:: Material to process ::
-- ==== Sys2Proof/Machine/State.lean ====
section
/-! DEFINITION. The state of the core as plain data: the whole tuple of 10_state.md (R9 to R21; R22 says there is no
other state), one field of the model's own (`rndCount`), the reasons a step can stop, and the state after reset. -/

namespace Sys2Proof.Machine

/-- The faults of the core (R90): there is exactly one, code 1. It is a VALUE OF THE FAULT REGISTER (R20), recorded by
a next state (R91); no step of the model ends in `Host.Outcome.fault`. -/
inductive Fault where
  /-- raised by RET on an empty call stack (R53, R91), recorded in FAULT. Safe: the machine goes on as R92 says (the
  step is inert), and nothing the spec gives is cut off (log entry 4). -/
  | stackUnderflow
  deriving DecidableEq, Repr

/-- The reasons the model has no meaning for an instruction. -/
inductive Refusal where
  /-- no meaning is written for the instruction. Raised by no arm of `exec`: every instruction has its meaning. Safe. -/
  | notModelled (mnemonic : String)
  deriving DecidableEq, Repr

/-- MEM (R21) as its listed cells (physical address, byte) in the canonical form `Memory.wf` of Machine/Ops.lean; an
address that is not listed reads as `Memory.unlisted` says (log entry 5). -/
abbrev Memory := List Host.Cell

/-- FB (R16): 64 columns of 32 rows, `fb[cx][cy]`; true means lit. -/
abbrev Framebuffer := Vector (Vector Bool 32) 64

/-- The whole state of the core (10_state.md, the tuple before R9; R22). -/
structure State where
  /-- V0 to VF (R9, R10) -/
  v : Vector Byte 16
  /-- the index register I (R11) -/
  i : Word
  /-- the program counter (R12) -/
  pc : Word
  /-- the call stack, newest last, unbounded (R13) -/
  stack : List Word
  /-- main memory (R21, R26) -/
  mem : Memory
  /-- the delay timer (R14) -/
  dt : Byte
  /-- the sound timer (R15) -/
  st : Byte
  /-- the framebuffer (R16) -/
  fb : Framebuffer
  /-- the dirty flag (R17) -/
  dirty : Bool
  /-- the key latch K (R18); true means pressed -/
  keys : Vector Bool 16
  /-- the awaiting-release slot WAIT (R19) -/
  wait : Option Key
  /-- the fault register FAULT (R20) -/
  fault : Option Fault
  /-- THE MODEL'S OWN, not the spec's: how many random bytes have been drawn; it indexes the free value
  `Config.rndDraw` (R72; log entry 2) -/
  rndCount : Nat
  deriving DecidableEq, Repr

/-- The state right after reset (R24, R104): PC at 0x200, the stack empty, memory with nothing listed (so that it
reads as the font and zeros), everything else zero, false or none (decision D4; log entries 5 and 7). -/
def State.reset : State where
  v := Vector.replicate 16 0
  i := 0
  pc := 0x200
  stack := []
  mem := []
  dt := 0
  st := 0
  fb := Vector.replicate 64 (Vector.replicate 32 false)
  dirty := false
  keys := Vector.replicate 16 false
  wait := none
  fault := none
  rndCount := 0

end Sys2Proof.Machine
end

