-- ==== Sys2Proof/Machine/Dispatch.lean ====
section
/-! DEFINITION. The dispatch: one arm per instruction, each one direct call of its meaning (R45, R46). The state given is
the one after the fetch's advance of PC. -/

namespace Sys2Proof.Machine

def exec (i : Instr) (s : State) : Host.Outcome State Fault Refusal :=
  match i with
  | .cls => Sys2Proof.Machine.execCls s
  | .ret => Sys2Proof.Machine.execRet s
  | .sys nnn => Sys2Proof.Machine.execSys nnn s
  | .jp nnn => Sys2Proof.Machine.execJp nnn s
  | .call nnn => Sys2Proof.Machine.execCall nnn s
  | .seImm x kk => Sys2Proof.Machine.execSeImm x kk s
  | .sneImm x kk => Sys2Proof.Machine.execSneImm x kk s
  | .seReg x y => Sys2Proof.Machine.execSeReg x y s
  | .ldImm x kk => Sys2Proof.Machine.execLdImm x kk s
  | .addImm x kk => Sys2Proof.Machine.execAddImm x kk s
  | .ldReg x y => Sys2Proof.Machine.execLdReg x y s
  | .orReg x y => Sys2Proof.Machine.execOrReg x y s
  | .andReg x y => Sys2Proof.Machine.execAndReg x y s
  | .xorReg x y => Sys2Proof.Machine.execXorReg x y s
  | .addReg x y => Sys2Proof.Machine.execAddReg x y s
  | .subReg x y => Sys2Proof.Machine.execSubReg x y s
  | .shr x y => Sys2Proof.Machine.execShr x y s
  | .subnReg x y => Sys2Proof.Machine.execSubnReg x y s
  | .shl x y => Sys2Proof.Machine.execShl x y s
  | .sneReg x y => Sys2Proof.Machine.execSneReg x y s
  | .ldI nnn => Sys2Proof.Machine.execLdI nnn s
  | .jpV0 nnn => Sys2Proof.Machine.execJpV0 nnn s
  | .rnd x kk => Sys2Proof.Machine.execRnd x kk s
  | .drw x y n => Sys2Proof.Machine.execDrw x y n s
  | .skp x => Sys2Proof.Machine.execSkp x s
  | .sknp x => Sys2Proof.Machine.execSknp x s
  | .ldFromDt x => Sys2Proof.Machine.execLdFromDt x s
  | .ldKey x => Sys2Proof.Machine.execLdKey x s
  | .ldDt x => Sys2Proof.Machine.execLdDt x s
  | .ldSt x => Sys2Proof.Machine.execLdSt x s
  | .addI x => Sys2Proof.Machine.execAddI x s
  | .ldF x => Sys2Proof.Machine.execLdF x s
  | .ldB x => Sys2Proof.Machine.execLdB x s
  | .stBulk x => Sys2Proof.Machine.execStBulk x s
  | .ldBulk x => Sys2Proof.Machine.execLdBulk x s

end Sys2Proof.Machine
end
:::
What to work on: All lines in the listing above from the line containing "Sys2Proof.Machine.execCall nnn s" to the line containing "Sys2Proof.Machine.execLdReg x y s", inclusive, should be retyped exactly; no other lines should appear.

Answer to this problem:
  | .call nnn => Sys2Proof.Machine.execCall nnn s
  | .seImm x kk => Sys2Proof.Machine.execSeImm x kk s
  | .sneImm x kk => Sys2Proof.Machine.execSneImm x kk s
  | .seReg x y => Sys2Proof.Machine.execSeReg x y s
  | .ldImm x kk => Sys2Proof.Machine.execLdImm x kk s
  | .addImm x kk => Sys2Proof.Machine.execAddImm x kk s
  | .ldReg x y => Sys2Proof.Machine.execLdReg x y s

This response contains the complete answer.